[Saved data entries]
def descLne0 : List RegDesc :=
  [ ⟨.LNE_CTRL, 0x40000, [(0x40, 10)], false, [F.LNE_CTRL_OWN, F.LNE_CTRL_TXINV, F.LNE_CTRL_RXINV, F.LNE_CTRL_TMODE, F.LNE_CTRL_PRBS, F.LNE_CTRL_PINV, F.LNE_CTRL_ERRINJ, F.LNE_CTRL_PSREQ]⟩,
    ⟨.LNE_TXEQ, 0x40004, [(0x40, 10)], false, [F.LNE_TXEQ_POST, F.LNE_TXEQ_MAIN, F.LNE_TXEQ_PRE]⟩,
    ⟨.LNE_RXEQ, 0x40008, [(0x40, 10)], false, [F.LNE_RXEQ_CTLE_AUTO, F.LNE_RXEQ_DFE_AUTO, F.LNE_RXEQ_CTLE]⟩,
    ⟨.LNE_DFE, 0x4000C, [(0x40, 10)], false, [F.LNE_DFE_T1, F.LNE_DFE_T2, F.LNE_DFE_T3, F.LNE_DFE_T4, F.LNE_DFE_T5]⟩,
    ⟨.LNE_STAT, 0x40010, [(0x40, 10)], false, [F.LNE_STAT_LOSCNT, F.LNE_STAT_CFGERR, F.LNE_STAT_TREF, F.LNE_STAT_PRBS_LOCK, F.LNE_STAT_CDR_LOCK, F.LNE_STAT_LOS, F.LNE_STAT_EQLOW, F.LNE_STAT_PENDV, F.LNE_STAT_PSPEND, F.LNE_STAT_TRANS, F.LNE_STAT_PSCUR]⟩,
    ⟨.LNE_PERR, 0x40014, [(0x40, 10)], false, [F.LNE_PERR_ERR]⟩,
    ⟨.LNE_EYE, 0x40018, [(0x40, 10)], false, [F.LNE_EYE_EQF, F.LNE_EYE_EYE_V, F.LNE_EYE_EYE_H]⟩,
    ⟨.LNE_EQCFG, 0x4001C, [(0x40, 10)], false, [F.LNE_EQCFG_EQTHR]⟩,
    ⟨.LNE_GRP, 0x40800, [(0x10, 4)], false, [F.LNE_GRP_LOCKCNT, F.LNE_GRP_CFGERR, F.LNE_GRP_PLL_LOCK, F.LNE_GRP_RATE]⟩ ]
/-- The registers of block Lne (R446). -/
def descLne : List RegDesc := descLne0

def descNet0 : List RegDesc :=
  [ ⟨.NET_CTRL, 0x50000, [(0x100, 2)], false, [F.NET_CTRL_EXIT_EN, F.NET_CTRL_AN_EN, F.NET_CTRL_FEC, F.NET_CTRL_VLAN_EN, F.NET_CTRL_PTP_TR, F.NET_CTRL_PTP_P2P, F.NET_CTRL_PTP_1STEP, F.NET_CTRL_PCP, F.NET_CTRL_VID]⟩,
    ⟨.NET_STAT, 0x50004, [(0x100, 2)], false, [F.NET_STAT_ECHOERR, F.NET_STAT_RXDROP, F.NET_STAT_MTUERR, F.NET_STAT_IPCONF, F.NET_STAT_LINK, F.NET_STAT_XSTATE]⟩,
    ⟨.NET_MAC, 0x50008, [(0x100, 2)], false, [F.NET_MAC_MAC_LO]⟩,
    ⟨.NET_MAC_HI, 0x5000C, [(0x100, 2)], false, [F.NET_MAC_HI_MAC_HI]⟩,
    ⟨.NET_MTU, 0x50010, [(0x100, 2)], false, [F.NET_MTU_MTU]⟩,
    ⟨.NET_IP4, 0x50014, [(0x100, 2)], false, [F.NET_IP4_ADDR]⟩,
    ⟨.NET_IP4_GW, 0x50018, [(0x100, 2)], false, [F.NET_IP4_GW_GW]⟩,
    ⟨.NET_IP4_PFX, 0x5001C, [(0x100, 2)], false, [F.NET_IP4_PFX_PFX]⟩,
    ⟨.NET_IP6, 0x50020, [(0x100, 2), (0x4, 4)], false, [F.NET_IP6_ADDR]⟩,
    ⟨.NET_IP6_GW, 0x50030, [(0x100, 2), (0x4, 4)], false, [F.NET_IP6_GW_GW]⟩,
    ⟨.NET_IP6_PFX, 0x50040, [(0x100, 2)], false, [F.NET_IP6_PFX_PFX]⟩,
    ⟨.NET_PTP_ASYM, 0x50044, [(0x100, 2)], false, [F.NET_PTP_ASYM_ASYM]⟩ ]
def descNet1 : List RegDesc :=
  [ ⟨.NET_PTP_CFG, 0x50048, [(0x100, 2)], false, [F.NET_PTP_CFG_ANN_TMO, F.NET_PTP_CFG_LOG_PDLY]⟩,
    ⟨.NET_GCFG, 0x50800, [], false, [F.NET_GCFG_CMDPORT, F.NET_GCFG_LDT, F.NET_GCFG_ECHO_N]⟩,
    ⟨.NET_SPORT, 0x50804, [], false, [F.NET_SPORT_SPORT]⟩,
    ⟨.DST_ADDR, 0x51000, [(0x20, 16), (0x4, 4)], false, [F.DST_ADDR_ADDR]⟩,
    ⟨.DST_PORT, 0x51010, [(0x20, 16)], false, [F.DST_PORT_V, F.DST_PORT_IP6, F.DST_PORT_PORT]⟩ ]
/-- The registers of block Net (R446). -/
def descNet : List RegDesc := descNet0 ++ descNet1

def descChp0 : List RegDesc :=
  [ ⟨.CHP_CTRL, 0x60000, [(0x100, 2)], false, [F.CHP_CTRL_GENMAX, F.CHP_CTRL_WMAX, F.CHP_CTRL_RETRAIN, F.CHP_CTRL_EN]⟩,
    ⟨.CHP_STAT, 0x60004, [(0x100, 2)], false, [F.CHP_STAT_DOWNCNT, F.CHP_STAT_REPLAY, F.CHP_STAT_BLKERR, F.CHP_STAT_GEN, F.CHP_STAT_WIDTH, F.CHP_STAT_UP]⟩,
    ⟨.CHP_PEER, 0x60008, [(0x100, 2)], false, [F.CHP_PEER_PEERID]⟩,
    ⟨.CHP_RING, 0x60800, [], false, [F.CHP_RING_NHUBS, F.CHP_RING_POS, F.CHP_RING_SWREF, F.CHP_RING_NOEXIT, F.CHP_RING_ACTHERE, F.CHP_RING_SWITCH]⟩,
    ⟨.CHP_ACT, 0x60804, [], false, [F.CHP_ACT_ACTID, F.CHP_ACT_APORT]⟩,
    ⟨.CHP_MIRR, 0x60808, [], false, [F.CHP_MIRR_AGE, F.CHP_MIRR_GEN]⟩,
    ⟨.CHP_SWT, 0x6080C, [], false, [F.CHP_SWT_TGTID, F.CHP_SWT_TGTPORT]⟩,
    ⟨.CHP_NEXP, 0x60810, [], false, [F.CHP_NEXP_NEXP]⟩ ]
/-- The registers of block Chp (R446). -/
def descChp : List RegDesc := descChp0

def descStr0 : List RegDesc :=
  [ ⟨.STR_CTRL, 0x70000, [(0x40, 512)], false, [F.STR_CTRL_ABORT, F.STR_CTRL_STOP, F.STR_CTRL_START]⟩,
    ⟨.STR_CFG, 0x70004, [(0x40, 512)], false, [F.STR_CFG_KIND, F.STR_CFG_GGE, F.STR_CFG_SPILL, F.STR_CFG_TAP, F.STR_CFG_FORMAT, F.STR_CFG_DESC_PER, F.STR_CFG_MAXP]⟩,
    ⟨.STR_FIFO, 0x70008, [(0x40, 512)], false, [F.STR_FIFO_SIZE, F.STR_FIFO_BASE]⟩,
    ⟨.STR_SEND, 0x7000C, [(0x40, 512)], false, [F.STR_SEND_DST, F.STR_SEND_FLUSH]⟩,
    ⟨.STR_MEMB, 0x70010, [(0x40, 512)], false, [F.STR_MEMB_NCH, F.STR_MEMB_MLBASE]⟩,
    ⟨.STR_PSEQ, 0x70014, [(0x40, 512)], false, [F.STR_PSEQ_PSEQ]⟩,
    ⟨.STR_STAT, 0x70018, [(0x40, 512)], false, [F.STR_STAT_GAPCNT, F.STR_STAT_CAUSE, F.STR_STAT_ABLOST, F.STR_STAT_CFGERR, F.STR_STAT_SPILLING, F.STR_STAT_GAP, F.STR_STAT_STATE]⟩,
    ⟨.STR_FSTAT, 0x7001C, [(0x40, 512)], false, [F.STR_FSTAT_PKTS, F.STR_FSTAT_SPILLPG]⟩,
    ⟨.STR_WP, 0x70020, [(0x40, 512)], false, [F.STR_WP_WP]⟩,
    ⟨.STR_SP, 0x70024, [(0x40, 512)], false, [F.STR_SP_SP]⟩,
    ⟨.STR_RP, 0x70028, [(0x40, 512)], false, [F.STR_RP_RP]⟩,
    ⟨.STR_RATE, 0x7002C, [(0x40, 512)], false, [F.STR_RATE_F]⟩ ]
def descStr1 : List RegDesc :=
  [ ⟨.STR_WIRE, 0x70030, [(0x40, 512)], false, [F.STR_WIRE_V]⟩,
    ⟨.STR_ICNT, 0x70034, [(0x40, 512)], false, [F.STR_ICNT_ICNT_LO]⟩,
    ⟨.STR_ICNT_HI, 0x70038, [(0x40, 512)], false, [F.STR_ICNT_HI_ICNT_HI]⟩,
    ⟨.STR_RBUD, 0x7003C, [(0x40, 512)], false, [F.STR_RBUD_RB]⟩,
    ⟨.STR_BUDGET, 0x78000, [], false, [F.STR_BUDGET_BUD]⟩,
    ⟨.STR_GSTAT, 0x78004, [], false, [F.STR_GSTAT_NOROUTE, F.STR_GSTAT_REFCNT, F.STR_GSTAT_POOLPG]⟩,
    ⟨.STR_FSUM, 0x78008, [], false, [F.STR_FSUM_FSUM]⟩,
    ⟨.STR_WSUM, 0x7800C, [], false, [F.STR_WSUM_WSUM]⟩,
    ⟨.STR_GSTORE, 0x78010, [], false, [F.STR_GSTORE_COUNT]⟩,
    ⟨.STR_ML, 0x7A000, [(0x4, 2048)], false, [F.STR_ML_CHAN]⟩ ]
/-- The registers of block Str (R446). -/
def descStr : List RegDesc := descStr0 ++ descStr1

def descGge0 : List RegDesc :=
  [ ⟨.GGE_CTRL, 0x80000, [], false, [F.GGE_CTRL_RETEST]⟩,
    ⟨.GGE_STAT, 0x80004, [], false, [F.GGE_STAT_MISCNT, F.GGE_STAT_RSSCNT, F.GGE_STAT_STALL, F.GGE_STAT_VERDICT, F.GGE_STAT_STATE]⟩,
    ⟨.GGE_LOAD, 0x80008, [], false, [F.GGE_LOAD_LOAD]⟩,
    ⟨.GGE_CAP, 0x8000C, [], false, [F.GGE_CAP_CAP]⟩,
    ⟨.GGE_POOL, 0x80010, [], false, [F.GGE_POOL_USED, F.GGE_POOL_FREE]⟩,
    ⟨.GGE_OBUF, 0x80014, [], false, [F.GGE_OBUF_FILL]⟩,
    ⟨.GGE_CTX, 0x81000, [(0x10, 512)], false, [F.GGE_CTX_RSTBLK, F.GGE_CTX_CONT, F.GGE_CTX_TBL, F.GGE_CTX_EFFORT, F.GGE_CTX_PRED, F.GGE_CTX_HSC]⟩,
    ⟨.GGE_CSTAT, 0x81004, [(0x10, 512)], false, [F.GGE_CSTAT_FSCNT, F.GGE_CSTAT_REFC, F.GGE_CSTAT_GRAN]⟩,
    ⟨.GGE_CIN, 0x81008, [(0x10, 512)], false, [F.GGE_CIN_CIN]⟩,
    ⟨.GGE_COUT, 0x8100C, [(0x10, 512)], false, [F.GGE_COUT_COUT]⟩ ]
/-- The registers of block Gge (R446). -/
def descGge : List RegDesc := descGge0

- _Exercise_
Give the number of lines in the records that contain the string "block", and nothing besides.

- _Solution_
5